DC-DC converter and Charger:
The DC-DC converter and the charger are pieces that came with the Leaf motor and cost a reasonable amount of money to replace. The DC-DC acts like an alternator in a traditional car, taking power from the main pack and converting it to the approximately 12 volts that the car system runs on. DC-DC converters run between $200 and $400 dollars. The Leaf DC-DC converter is water cooled and most likely of high quality The chargers run between $700$ and $1600 depending upon size and quality. While the Leaf charger isn't very large (3.3Kw), I already have 2 of them. Being able to do this project cheaply really appeals to me since I've seen other conversions costing a fair amount. The idea is not to cost as much as a Tesla!
In other news, I continued work on PID tuning. I found that the settings I used for one particular RPM change (from 0 to 3925) were not very good for 250 rpm operations nor that great for 10K rpm operations. I will be making a video of tuning process and possibly a program to speed up the tuning process. Here's the results I have so far.
I can ask the motor to play a scale with the max torque used set at 600 (out of 2047). I should be able to reduce the transitions to 250 ms or faster. Then we'll see what more tuning brings. Teresa thinks it's cool, but I'm convinced I can make the motor do much better.
The main battery configuration is finalized at 6 packs, each containing 352 cells. Each pack will have 22 cells in parallel and each group of 22 will be connected in series 16 times. The fully assembled pack gives me 84Kw of power fully charged and 76kw nominal. The batteries are LG-MJ1 18650, made by LG and will give me a 26.5KwH capacity. This should result in a range of somewhere between 50-100 miles. The pack should weigh just under 300 lbs, complete with bus bars, BMS boards, protective plastics and connecting copper and solder. Most of the weight can be placed in the rear/middle of the car.
Thinking ahead to actually installing the batteries in the car, I'm thinking we'll want a rotisserie for the car, so we won't have to weld above our heads. Welding over ones head is never fun, and quality suffers. Given that we'll be cutting floor boards, we'll want to restore some of the structural strength which means more welding. Welding is much better to do on a vertical or flat surface. Building a rotisserie will be fun (https://www.youtube.com/watch?v=BK60xAhftEI link). Yes, just like a BBQ, but for a car.

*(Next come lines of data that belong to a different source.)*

end Sys2Proof.Machine
end

section
/-! PROOFS. Frames (40_execution_cycle.md section 4): what each instruction leaves unchanged. -/

namespace Sys2Proof.Machine

section
variable {s t : State} {i : Instr}

/-- Where an instruction faults, the status and the record are all that changes. -/
theorem raise_frame (s : State) (f : FaultInfo) :
    s.raise f = { s with status := .faulted, fault := (s.raise f).fault } := rfl

/-- The four instructions that store are of format F3. -/
theorem effectOf_of_mem_storing {a b c : Param} (h : i ∈ [.add a b c, .mul a b c, .lt a b c, .eq a b c]) :
    ∃ f, effectOf i s = alu3 f a b c s := by
  simp only [List.mem_cons, List.not_mem_nil, or_false] at h
  obtain rfl | rfl | rfl | rfl := h
  · exact ⟨aluAdd, rfl⟩
  · exact ⟨aluMul, rfl⟩
  · exact ⟨aluLt, rfl⟩
  · exact ⟨aluEq, rfl⟩

/-- A store at a resolved address changes no other word, and does not happen where the address does not resolve. -/
theorem write_frame {k d : Nat} {p : Param} {m : Memory} {v : Int} (hd : addressOf s k p = .ok d)
    (hm : m = s.mem.write d v) :
    (∀ d, addressOf s k p = .ok d → ∀ e, e ≠ d → m.read e = s.mem.read e)
    ∧ ∀ f, addressOf s k p = .error f → m = s.mem := by
  subst hm
  refine ⟨fun d' hd' e he => ?_, fun f hf => ?_⟩
  · rw [hd] at hd'
    cases hd'
    exact Memory.read_write_other s.mem v he
  · rw [hd] at hf; cases hf

/-- An effect that stores nothing keeps memory, the input queue and, each but one, the output queue and the base. -/
theorem effectOf_frame_of_mem_nonStoring {a b : Param} (h : i ∈ [.out a, .jt a b, .jf a b, .arb a, .hlt])
    (he : effectOf i s = .ok t) :
    t.cfg = s.cfg ∧ t.inq = s.inq ∧ t.mem = s.mem ∧ (i ≠ .out a → t.outq = s.outq) ∧ (i ≠ .arb a → t.rb = s.rb)
      ∧ t.fault = s.fault ∧ (i ≠ .hlt → t.status = s.status) := by
  simp only [List.mem_cons, List.not_mem_nil, or_false] at h
  obtain rfl | rfl | rfl | rfl | rfl := h
  · obtain ⟨x, -, rfl⟩ := outputEffect_ok.1 he
    exact ⟨rfl, rfl, rfl, fun hne => absurd rfl hne, fun _ => rfl, rfl, fun _ => rfl⟩
  · obtain ⟨x, y, -, -, rfl⟩ := jump2_ok.1 he
    split <;> exact ⟨rfl, rfl, rfl, fun _ => rfl, fun _ => rfl, rfl, fun _ => rfl⟩
  · obtain ⟨x, y, -, -, rfl⟩ := jump2_ok.1 he
    split <;> exact ⟨rfl, rfl, rfl, fun _ => rfl, fun _ => rfl, rfl, fun _ => rfl⟩
  · obtain ⟨y, -, -, rfl⟩ := adjustBase_ok.1 he
    exact ⟨rfl, rfl, rfl, fun _ => rfl, fun hne => absurd rfl hne, rfl, fun _ => rfl⟩
  · cases he
    exact ⟨rfl, rfl, rfl, fun _ => rfl, fun _ => rfl, rfl, fun hne => absurd rfl hne⟩

end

Joe made major progress this week on the BMS boards, implementing features to measure voltage and temperature. Next up will be cell shunting, used to balance the batteries and parameters to adjust for board differences and shunting behaviors. I will be picking up four boards from a socially distanced Joe sometime next week and adding them to the mini-pack. That means I'll be able to start on the
BMS software that runs on the Pi.
Next week, I'll do more research of chargers, DC-DC converters, make that PID tuning video and work on software clean up. I'm hoping to do more documentation on the milestones of each of our sub-projects so we can all get a better sense of dependencies and what we'll need before we can do a test drive.
Bill likes cars that understand the 'go fast now' pedal.